过了今天,将成绩单发放给学生们后,木叶忍者学校的一年级师生就正式迎来了第一次学年休業。


    “古蹊千弥!!!”


    一年的劳动浓缩成一纸纸答卷,心情愉悦地欣赏着自己的教育成果,改着试卷的老师突然狰狞地从椅子上仰倒,噗通一声,在沙沙的只有笔声的安静房间内激起一阵惊涛。


    “入道老师?”同室的其他老师丢下改卷笔迅速围了上去。

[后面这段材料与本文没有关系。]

-- ==== Sys2Proof/Decode.lean ====
section
/-! DEFINITION. Decoding a transaction (30_encoding.md R60 to R64) and the encoder, from the same tables. -/

namespace Sys2Proof

/-- R60: header bits `[7:0]`. -/
def headerOp (header : BitVec 32) : BitVec 8 := header.extractLsb' 0 8

/-- R60, R61: header bits `[31:8]` as an unsigned `Nat`. -/
def headerLen (header : BitVec 32) : Nat := (header.extractLsb' 8 24).toNat

/-- R60: a header with the given `len` and `op`. -/
def makeHeader (len : Nat) (op : BitVec 8) : BitVec 32 := (BitVec.ofNat 24 len ++ op : BitVec (24 + 8))

/-- R62: how many payload bytes follow, known from the header alone. A reserved `op` is not performed
and has no payload. -/
def payloadLength (header : BitVec 32) : Nat :=
  if headerOp header = 0x03#8 then 1
  else if headerOp header = 0x04#8 then headerLen header
  else 0

/-- R62: the length in bytes of the whole request. -/
def requestLength (header : BitVec 32) : Nat := 4 + 4 + payloadLength header

/-- `n` bytes of a number, least significant first. -/
def bytesLE (n v : Nat) : List Byte :=
  match n with
  | 0 => []
  | k + 1 => BitVec.ofNat 8 v :: bytesLE k (v / 256)

/-- Why a transaction is no request of the format. -/
inductive DecodeError where
  /-- R64: `op` is `0x00` or `0x06 .. 0xFF`. -/
  | reservedOp (op : BitVec 8)
  /-- R60: the payload has not exactly the length the header gives it (log 7). -/
  | payloadLength (expected got : Nat)
deriving DecidableEq, Repr

/-- R60, R61, R63, R64: the operation a transaction asks for. Total; `op` is matched in all 8 bits, before
anything else (R155.3); the ignored fields take no part. -/
def decode (t : Transaction) : Except DecodeError Instr :=
  if headerOp t.header = 0x01#8 then
    match t.payload with
    | [] => .ok (.readByte t.addr)
    | p => .error (.payloadLength 0 p.length)
  else if headerOp t.header = 0x02#8 then
    match t.payload with
    | [] => .ok (.readRaw t.addr (headerLen t.header))
    | p => .error (.payloadLength 0 p.length)
  else if headerOp t.header = 0x03#8 then
    match t.payload with
    | [v] => .ok (.writeByte v t.addr)
    | p => .error (.payloadLength 1 p.length)
  else if headerOp t.header = 0x04#8 then
    if t.payload.length = headerLen t.header then .ok (.writeRaw t.payload t.addr)
    else .error (.payloadLength (headerLen t.header) t.payload.length)
  else if headerOp t.header = 0x05#8 then
    match t.payload with
    | [] => .ok .size
    | p => .error (.payloadLength 0 p.length)
  else .error (.reservedOp (headerOp t.header))

/-- R63: the operation code. -/
def Instr.opcode : Instr → BitVec 8
  | .readByte _ => 0x01#8
  | .readRaw _ _ => 0x02#8
  | .writeByte _ _ => 0x03#8
  | .writeRaw _ _ => 0x04#8
  | .size => 0x05#8

/-- R60: the transaction of a well-formed operation; an ignored field is sent as 0. -/
def encode : Instr → Transaction
  | .readByte i => { header := makeHeader 0 0x01#8, addr := i, payload := [] }
  | .readRaw s n => { header := makeHeader n 0x02#8, addr := s, payload := [] }
  | .writeByte v i => { header := makeHeader 0 0x03#8, addr := i, payload := [v] }
  | .writeRaw d s => { header := makeHeader d.length 0x04#8, addr := s, payload := d }
  | .size => { header := makeHeader 0 0x05#8, addr := 0#32, payload := [] }

/-- A request given as one number: the header in bits 31..0, the address in bits 63..32, then payload
byte `k` in bits `64+8k+7 .. 64+8k`; bits at and above `nbits` are 0 (log 10). -/
def transactionOfWord (nbits w : Nat) : Transaction :=
  let v := w % 2 ^ nbits
  let header := BitVec.ofNat 32 v
  { header := header
    addr := BitVec.ofNat 32 (v / 2 ^ 32)
    payload := bytesLE (payloadLength header) (v / 2 ^ 64) }

/-- The operation `decode` reads from a request given as one number. -/
def decodeTableWord (nbits w : Nat) : Option Instr :=
  match decode (transactionOfWord nbits w) with
  | .ok i => some i
  | .error _ => none

end Sys2Proof
end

在忍校主要负责帮助学生们提升精神力和感知力的加藤断也在其中,他今日恰好受一位老师请托来这里帮忙处理部分试卷。


    围在入道身边的老师们一眼就看到了悠悠地、四角打着卷儿飘落在入道真仓胸前的卷子。


    “这是……”一张字迹整齐的卷子。


    除了干净的卷面,他们实在找不到其他能夸的地方。


    一年级文化课的学习内容远没有高年级精深,考虑到新生们的文化水平参差不齐,他们在课堂上以识字、了解忍村的发展历史、木叶隐村的忍族以及学习忍者应当具备的各种常识为主,兼具了一些基础算术知识。与之相对应的,考试题目也较为感性,掺杂基础常识题的同时有大量的开放式题目。

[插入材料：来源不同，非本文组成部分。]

-- ==== Sys2Proof/Machine/Step.lean ====
section
/-! DEFINITION. One step: the caller's next action is taken from the port and performed (20_memory.md R50:
one at a time, in issue order, each complete before the next). -/

namespace Sys2Proof.Machine

/-- One step of the session. A configuration that breaks R9 is refused; with nothing on the port the
block waits (log 9). -/
def step (s : State) : Host.Outcome State Fault Refusal :=
  if CfgOk s.cfg then
    match s.port with
    | [] => .next s
    | .request t :: rest =>
      match decodeRequest t with
      | .ok i => exec i { s with port := rest }
      | .error r => .refused r
    | .bufferWrite r k v :: rest => bufferWrite r k v { s with port := rest }
    | .concurrent _ _ :: _ => .refused .concurrentUse
  else .refused .illFormedConfig

/-- `s` with the request given as one number presented on the port, as the caller's next action (log 9). -/
def State.withFetchWord (s : State) (nbits w : Nat) : State := presentRequest s (transactionOfWord nbits w)

end Sys2Proof.Machine
end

    1.创立了木叶隐村的两个忍族族长的名字是——


    他们像空口吃了100颗酸梅,如出一辙地表情扭曲地看着试卷上整齐的字,“宇智波桥喇嘛和千手真鳕?”


    这写的是谁啊?!


    既然知道读音,为什么会不记得字?要知道,教材上可尽是些假名和汉字。


    这是单纯的态度问题。


    连看了两道题目,一个身材矮胖的老师捂着胸口退了出去。再看这些逆天的答案,他怕自己本就不低的血压能冲爆血管,血溅当场。

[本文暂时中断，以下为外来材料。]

theorem exec_of_mustMissStore {info : AccessInfo} (hcfg : CfgOk s.cfg) (h : MustMissStore s.cfg i info) :
    exec i s = .next (s.reportFault (.backingStoreFault info)) := by
  cases i with
  | readByte a =>
    obtain ⟨hword, hr, rfl⟩ := h
    exact execReadByte_of_store_error hword ((bsReadOneByte_error_iff ..).2 ⟨hr, rfl⟩)
  | readRaw a n =>
    obtain ⟨hspan, hmiss, hr, rfl⟩ := h
    exact execReadRaw_of_out_of_range hspan hmiss hr
  | writeByte v a =>
    obtain ⟨hword, hr, rfl⟩ := h
    exact execWriteByte_of_out_of_range hword hr v
  | writeRaw d a =>
    obtain ⟨hspan, hend, hr, rfl⟩ := h
    exact execWriteRaw_of_out_of_range hcfg hspan hend hr
  | size => exact h.elim

theorem exec_of_input_fault {b : Option Byte} {e : FaultValue} (hi : ReadsStream s.cfg i)
    (h : s.nextRead = .returned b (some e)) :
    exec i s = .next ((s.afterRead b (some e)).reportFault (.streamFault e)) := by
  cases i with
  | readByte a => exact execReadByte_of_device hi h
  | readRaw a n =>
    obtain ⟨hspan, ha⟩ := hi
    exact execReadRaw_of_first_fault hspan ha h
  | writeByte v a => exact hi.elim
  | writeRaw d a => exact hi.elim
  | size => exact hi.elim

theorem exec_of_output_fault {v : Byte} {k : Bool} {e : FaultValue} (hcfg : CfgOk s.cfg)
    (hi : WritesStream s.cfg i v) (h : s.nextWrite v = .returned k (some e)) :
    exec i s = .next ((s.afterWrite v k (some e)).reportFault (.streamFault e)) := by
  cases i with
  | readByte a => exact hi.elim
  | readRaw a n => exact hi.elim
  | writeByte w a =>
    obtain ⟨ha, rfl⟩ := hi
    exact execWriteByte_of_device ha h
  | writeRaw d a =>
    obtain ⟨hspan, hend, hlast⟩ := hi
    exact execWriteRaw_of_emits hcfg hspan hend hlast h
  | size => exact hi.elim

/-- R154: a cause of the table always shows. -/
theorem FaultCause.exec_eq {f : BlockFault} {u : State} (hcfg : CfgOk s.cfg) (h : FaultCause i s f u) :
    exec i s = .next (u.reportFault f) := by
  cases h with
  | violation h => exact exec_of_mustViolate h
  | store h => exact exec_of_mustMissStore hcfg h
  | input hi h => exact exec_of_input_fault hi h
  | output hi h => exact exec_of_output_fault hcfg hi h

/-- A stream call delivers no response. -/
theorem FaultCause.responses {f : BlockFault} {u : State} (h : FaultCause i s f u) :
    u.responses = s.responses := by
  cases h <;> rfl

/-- An operation that completes has a cause for a fault or none: a stream it called has answered. -/
theorem exec_cause_or_none (hcfg : CfgOk s.cfg) (h : exec i s = .next t) :
    (∃ f u, FaultCause i s f u) ∨ NoFaultCause i s := by
  refine or_iff_not_imp_left.2 fun hno => ⟨fun _ hv => hno ⟨_, _, .violation hv⟩,
    fun _ hm => hno ⟨_, _, .store hm⟩, fun hi => ?reads, fun v hi => ?writes⟩
  case reads =>
    rcases hread : s.nextRead with ⟨b, _ | e⟩ | _
    · exact ⟨b, rfl⟩
    · exact absurd ⟨_, _, .input hi hread⟩ hno
    · simp [exec_of_silent_input hread hi] at h
  case writes =>
    rcases hwrite : s.nextWrite v with ⟨k, _ | e⟩ | _
    · exact ⟨k, rfl⟩
    · exact absurd ⟨_, _, .output hi hwrite⟩ hno
    · simp [exec_of_silent_output hcfg hwrite hi] at h

end

/-! ### Completion without a cause -/

/-- R65, R158: the operation completes and its response is no fault. -/
def CompletesWithoutFault (i : Instr) (s : State) : Prop :=
  ∃ t r, exec i s = .next t ∧ t.responses = s.responses ++ [r] ∧ isFaultResponse r = false

section
variable {s : State}

theorem readByte_completes_of_no_cause {a : Addr} (h : NoFaultCause (.readByte a) s) :
    CompletesWithoutFault (.readByte a) s := by
  by_cases hword : InWord s.cfg.stdinAddr.toNat a.toNat
  · obtain hfirst | htail := (inWord_iff ..).1 hword
    · obtain ⟨b, hread⟩ := h.reads hfirst
      exact ⟨_, _, execReadByte_of_device hfirst hread, rfl, rfl⟩
    · exact ⟨_, _, execReadByte_of_tail htail, rfl, rfl⟩
  · have hr : a.toNat < s.cfg.memSize.toNat := lt_of_not_ge fun hr => h.misses _ ⟨hword, hr, rfl⟩
    exact ⟨_, _, execReadByte_of_store_ok hword ((bsReadOneByte_ok_iff ..).2 ⟨hr, rfl⟩), rfl, rfl⟩

theorem readRaw_completes_of_no_cause {a : Addr} {n : Nat} (hcfg : CfgOk s.cfg)
    (h : NoFaultCause (.readRaw a n) s) : CompletesWithoutFault (.readRaw a n) s := by
  have hspan : ValidSpan a.toNat n := not_not.1 fun hbad => h.violates _ ⟨hbad, rfl⟩
  obtain hin | hmiss := validSpan_inside_or_misses hspan (hcfg.aligned (.inl rfl))
  · have hpos := validSpan_pos hspan
    obtain hfirst | htail := (inWord_iff ..).1 (hin a.toNat le_rfl (by omega))
    · obtain ⟨b, hread⟩ := h.reads ⟨hspan, hfirst⟩
      exact ⟨_, _, execReadRaw_of_first hspan hfirst hread, rfl, rfl⟩
    · exact ⟨_, _, execReadRaw_of_tail hcfg hspan htail, rfl, rfl⟩
  · have hr : a.toNat + n ≤ s.cfg.memSize.toNat :=
      le_of_not_gt fun hr => h.misses _ ⟨hspan, hmiss, hr, rfl⟩
    exact ⟨_, _, execReadRaw_of_plain hspan hmiss hr, State.respondRaw_responses .., rfl⟩

theorem writeByte_completes_of_no_cause {v : Byte} {a : Addr} (h : NoFaultCause (.writeByte v a) s) :
    CompletesWithoutFault (.writeByte v a) s := by
  by_cases hword : InWord s.cfg.stdoutAddr.toNat a.toNat
  · obtain hfirst | htail := (inWord_iff ..).1 hword
    · obtain ⟨k, hwrite⟩ := h.writes v ⟨hfirst, rfl⟩
      exact ⟨_, _, execWriteByte_of_device hfirst hwrite, rfl, rfl⟩
    · exact ⟨_, _, execWriteByte_of_tail htail v, rfl, rfl⟩
  · have hr : a.toNat < s.cfg.memSize.toNat := lt_of_not_ge fun hr => h.misses _ ⟨hword, hr, rfl⟩
    exact ⟨_, _, execWriteByte_of_plain hword hr, rfl, rfl⟩

theorem writeRaw_completes_of_no_cause {d : List Byte} {a : Addr} (hcfg : CfgOk s.cfg)
    (h : NoFaultCause (.writeRaw d a) s) : CompletesWithoutFault (.writeRaw d a) s := by
  have hspan : ValidSpan a.toNat d.length := not_not.1 fun hbad => h.violates _ ⟨hbad, rfl⟩
  by_cases hend : a.toNat + d.length - 1 = s.cfg.stdoutAddr.toNat + 3
  · have hlast := getLast?_of_validSpan hspan
    obtain ⟨k, hwrite⟩ := h.writes _ ⟨hspan, hend, hlast⟩
    exact ⟨_, _, execWriteRaw_of_emits hcfg hspan hend hlast hwrite, rfl, rfl⟩
  · have hr : a.toNat + d.length ≤ s.cfg.memSize.toNat :=
      le_of_not_gt fun hr => h.misses _ ⟨hspan, hend, hr, rfl⟩
    exact ⟨_, _, execWriteRaw_of_in_range hcfg hspan hend hr, rfl, rfl⟩

theorem exec_completes_of_no_cause {i : Instr} (hcfg : CfgOk s.cfg) (h : NoFaultCause i s) :
    CompletesWithoutFault i s := by
  cases i with
  | readByte a => exact readByte_completes_of_no_cause h
  | readRaw a n => exact readRaw_completes_of_no_cause hcfg h
  | writeByte v a => exact writeByte_completes_of_no_cause h
  | writeRaw d a => exact writeRaw_completes_of_no_cause hcfg h
  | size => exact ⟨_, _, rfl, rfl, rfl⟩

end

/-- Settles O31: what is left without a cause completes, and its response joins a history without faults. -/
theorem noFaultWithoutCause : Obligations.NoFaultWithoutCause := by
  intro i s hcfg hpast hno hread hwrite
  obtain ⟨t, r, h, hresp, hr⟩ := exec_completes_of_no_cause hcfg
    ⟨fun info => (hno info).1, fun info => (hno info).2, hread, hwrite⟩
  refine ⟨t, h, fun q hq => ?_⟩
  rw [hresp, List.mem_append, List.mem_singleton] at hq
  obtain hq | rfl := hq
  · exact hpast q hq
  · exact hr

/-! ### Faults and their causes -/

section
variable {i : Instr} {s t : State}

/-- R154, R156: a fault that is answered has its cause, and the cause says what state is left. -/
theorem exec_fault_has_cause {f : BlockFault} (hcfg : CfgOk s.cfg) (h : exec i s = .next t)
    (hresp : t.responses = s.responses ++ [.fault f]) :
    ∃ u, FaultCause i s f u ∧ t = u.reportFault f := by
  obtain ⟨g, u, hcause⟩ | hnone := exec_cause_or_none hcfg h
  · obtain rfl := Host.Outcome.next.inj ((hcause.exec_eq hcfg).symm.trans h)
    obtain rfl : g = f := by simpa [hcause.responses] using hresp
    exact ⟨u, hcause, rfl⟩
  · obtain ⟨t', r, h', hresp', hr⟩ := exec_completes_of_no_cause hcfg hnone
    obtain rfl := Host.Outcome.next.inj (h'.symm.trans h)
    obtain rfl : r = .fault f := by simpa using hresp'.symm.trans hresp
    cases hr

    原地只留下了几个承受能力较强,准确来说,是与古蹊千弥没有直接教学关系的老师,“何谓忍者。”


    加藤断看着横平竖直的汉字,下意识地念出声,“非人哉。”


    加藤断:“……”


    这孩子是不想升学了吗?


    忍道题——


    “生而为人,我很抱歉。”


    “这、这、这简直是……”连平日与古蹊千弥不相干的老师都颤巍巍地倒了下去。


    “倍原老师?!”


    这位可是木叶初创时期就活跃着的忍族前辈!年纪这一块自然不用说。生怕老前辈被气出个好歹,加藤断把倍原背在背上闯进了纲手姬的演示医疗忍术的实操教室。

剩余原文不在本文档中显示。